[YOUR INSTRUCTIONS]
Among the entries below, which lines include the string "clashes"? Show each one.

[EXTRACTED RECORDS]
-- ==== Sys2Proof/Machine/Dense.lean ====
section
/-! DEFINITION. The core sequencers and what an entry does: SCHEDULE_ENTRY_ISSUE, ENTRY_COMPLETE, TWIN_COMPARISON and
the chunks of streams (R83, R128, R143 to R147, R197, R343, R344, R431). -/

namespace Sys2Proof.Machine

/-! ### Events, epochs, versions -/

def eventKey (d e : Nat) : Nat := 4096 * d + e

/-- The event of a WAIT field is set, or the field names none. -/
def State.waitOk (s : State) (w : Nat) : Bool :=
  w == 0xFFFF || s.dense.events.contains (eventKey (bits w 13 12) (bits w 11 0))

def State.signal (s : State) (d sig : Nat) : State :=
  if sig = 0xFFFF ∨ s.dense.events.contains (eventKey d sig) then s
  else { s with dense := { s.dense with events := s.dense.events ++ [eventKey d sig] } }

/-- Recorded epoch of a logical compute unit. -/
def State.epochOf (s : State) (u : Nat) : Nat := Tab.get 0 (s.physOf u) s.cfg.epochs

/-- R122: an epoch of a unit lies below its parent's, or is 0. Answers the pair for the record. -/
def State.staleUnit (s : State) (u parent : Nat) : Option (Nat × Nat) :=
  let e := s.epochOf u
  let p := s.epochOf parent
  if e = 0 ∨ e < p then some (e, p) else none

/-- A core and the units above it, each with its parent. -/
def coreChain (d c k : Nat) : List (Nat × Nat) :=
  [(dieCode d, dieCode d), (clusterCode d c, dieCode d), (coreCode d c k, clusterCode d c)]

/-- Units that the entry's operands and results are routed to: its core's and engines' chain, then the homes of its
tensors (Table 4.1). -/
def Ent.routes (x : Ent) : List (Nat × Nat) :=
  coreChain x.die x.cl x.core ++
  ((engList x.engineMask).map fun e => (engineCode x.die x.cl x.core e, coreCode x.die x.cl x.core)) ++
  x.accesses.flatMap fun a =>
    match x.tensorOf a.port with
    | some t =>
      if t.place = 0 then coreChain (ucDie t.home) (ucCluster t.home) (ucCore t.home)
      else if t.place = 1 ∧ t.home ≠ packageCode then [(dieCode (ucDie t.home), dieCode (ucDie t.home))]
      else []
    | none => []

/-- The first unit of an entry's routes that is not routable. -/
def State.staleOf (s : State) (x : Ent) : Option (Nat × Nat) :=
  (x.routes.filterMap fun p => s.staleUnit p.1 p.2).head?

def State.seq (s : State) (core : Nat) : SeqState := Tab.get SeqState.init core s.dense.seqs

def State.setSeq (s : State) (core : Nat) (q : SeqState) : State :=
  { s with dense := { s.dense with seqs := Tab.set SeqState.init core q s.dense.seqs } }

/-- The entry has issued and is complete. -/
def State.retired (s : State) (core idx : Nat) : Bool :=
  let q := s.seq core
  decide (idx < q.next) && !q.inFlight.contains idx

/-- Versions created so far in the step. -/
def State.newest (s : State) (t : Nat) : Nat := Tab.get 0 t s.dense.versions

/-- Stashed weights that an entry reads through a port. -/
def Ent.stashReads (x : Ent) : List Tensor :=
  x.accesses.filterMap fun a =>
    if a.write then none
    else match x.tensorOf a.port with
      | some t => if t.role = 2 ∧ 1 < t.stash then some t else none
      | none => none
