-- ==== Sys2Proof/Machine/ContentPlan.lean ====
section
/-! DEFINITION. Content checks of EMB_TABLES, CLUSTER_PLAN and DIE_PLAN sections, and of the checkpoint areas (R157 to
R190, R195 to R199, R203, R215, R230, R391). -/

namespace Sys2Proof.Machine

/-! ### Ranges that an image reserves in tiers 1 and 2 -/

/-- A reserved range: what it is (0 tensor, 1 table storage, 2 pending area, 3 staging area), whose, where. -/
structure Span where
  kind : Nat
  owner : Nat
  addr : Nat
  size : Nat
deriving DecidableEq, Repr

def TableD.storage (t : TableD) (e : EmbD) : Nat := t.rows * e.stride t

def TableD.pendSize (t : TableD) : Nat := t.uniqueMax * t.pendBanks * t.pendSlot

def State.spans (s : State) : List Span :=
  let e := s.embD
  (s.tensors.filter (fun t => t.place != 0)).map (fun t => ⟨0, t.id, t.base, t.bytes⟩) ++
  (e.tables.flatMap fun t => (List.range 4).flatMap fun n =>
    [⟨1, 4 * t.idx + n, t.base.getD n 0, t.storage e⟩, ⟨2, 4 * t.idx + n, t.pend.getD n 0, t.pendSize⟩]) ++
  (List.range 4).flatMap fun d => (s.diePlan d).looks.map fun l =>
    ⟨3, 4 * l.table + d, l.base, l.rows * match e.tables[l.table]? with | some t => e.stride t + 16 | none => 0⟩

/-- The range clashes with a span of one of the kinds, other than itself, or with the image buffer. -/
def State.clashes (s : State) (im : Image) (x : Span) (kinds : List Nat) : Bool :=
  overlaps x.addr x.size im.addr im.totalLength ||
  s.spans.any fun y => kinds.contains y.kind && !(y.kind == x.kind && y.owner == x.owner) &&
    overlaps x.addr x.size y.addr y.size

/-! ### EMB_TABLES -/

def subTable : Nat := 0x0501
def subPlaceE : Nat := 0x0505
def subNts : Nat := 0x0506
def subShare : Nat := 0x0507
def subJob : Nat := 0x0508

/-- R158, R159, R163, R180 for one descriptor. -/
def State.tableFields (s : State) (e : EmbD) (t : TableD) (b : List Byte) : Fails :=
  let bad (ok : Bool) (off : Nat) : Fails := need ok off content subTable
  bad (t.rowFmt == 1 || t.rowFmt == 2) 0 ++ bad (decide (t.opt < e.opts.length)) 1 ++ bad (decide (t.pool ≤ 3)) 2 ++
  need (decide (t.staleness ≤ 1)) 3 content 0x0509 ++ bad (decide (t.groupLog2 ≤ 6)) 4 ++
  bad (decide (3 ≤ t.sliceLog2 ∧ t.sliceLog2 ≤ 8)) 5 ++ bad (decide (t.oor ≤ 1)) 6 ++ bad (decide (t.flags < 4)) 7 ++
  need (!bit t.flags 0 || s.hasGenerator) 7 content 0x0C01 ++
  bad (decide (1 ≤ t.rows ∧ t.rows ≤ 2 ^ 40)) 8 ++
  need (decide (t.dim ≤ 4096 ∧ 1 ≤ t.dimUsed ∧ t.dimUsed ≤ t.dim)) 0x10 content 0x0502 ++
  bad (decide (t.mbBits ≤ 6)) 0x12 ++ bad (decide (t.sampleBits ≤ 20)) 0x13 ++ bad (decide (t.bagBits ≤ 16)) 0x14 ++
  need (decide (t.keyBits ≤ 40) && (match s.firstMicroBatches with | some m => decide (m ≤ 2 ^ t.mbBits) | none => true))
    0x12 content 0x0503 ++
  bad (allZero (sliceBytes b 0x15 3)) 0x15 ++ bad (allZero (sliceBytes b 0x60 32)) 0x60

/-- R160, R171, R200: storage and pending area of holder `n`. -/
def State.holderPlace (s : State) (im : Image) (e : EmbD) (t : TableD) (n : Nat) : Fails :=
  let a := t.base.getD n 0
  let size := t.storage e
  let r := s.dieRange n
  let p := t.pend.getD n 0
  let t2 := decide (tier2Base ≤ a ∧ a < ntsBase)
  let store :=
    if (t2 && decide (tier2Base + s.tier2Size < a + size)) || (!t2 && decide (r.2 < size)) then [(0x20 + 8 * n, 0x15, 0)]
    else need ((within a size r.1 r.2 || t2) && !s.clashes im ⟨1, 4 * t.idx + n, a, size⟩ [0, 1, 2]) (0x20 + 8 * n)
      content subPlaceE
  let pend := need (t.pendSize == 0 || (within p t.pendSize r.1 r.2 &&
    !s.clashes im ⟨2, 4 * t.idx + n, p, t.pendSize⟩ [0, 1, 2])) (0x40 + 8 * n) content subPlaceE
  store ++ pend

[ANSWER AREA]
/-- The range clashes with a span of one of the kinds, other than itself, or with the image buffer. -/
def State.clashes (s : State) (im : Image) (x : Span) (kinds : List Nat) : Bool :=
    else need ((within a size r.1 r.2 || t2) && !s.clashes im ⟨1, 4 * t.idx + n, a, size⟩ [0, 1, 2]) (0x20 + 8 * n)
    !s.clashes im ⟨2, 4 * t.idx + n, p, t.pendSize⟩ [0, 1, 2])) (0x40 + 8 * n) content subPlaceE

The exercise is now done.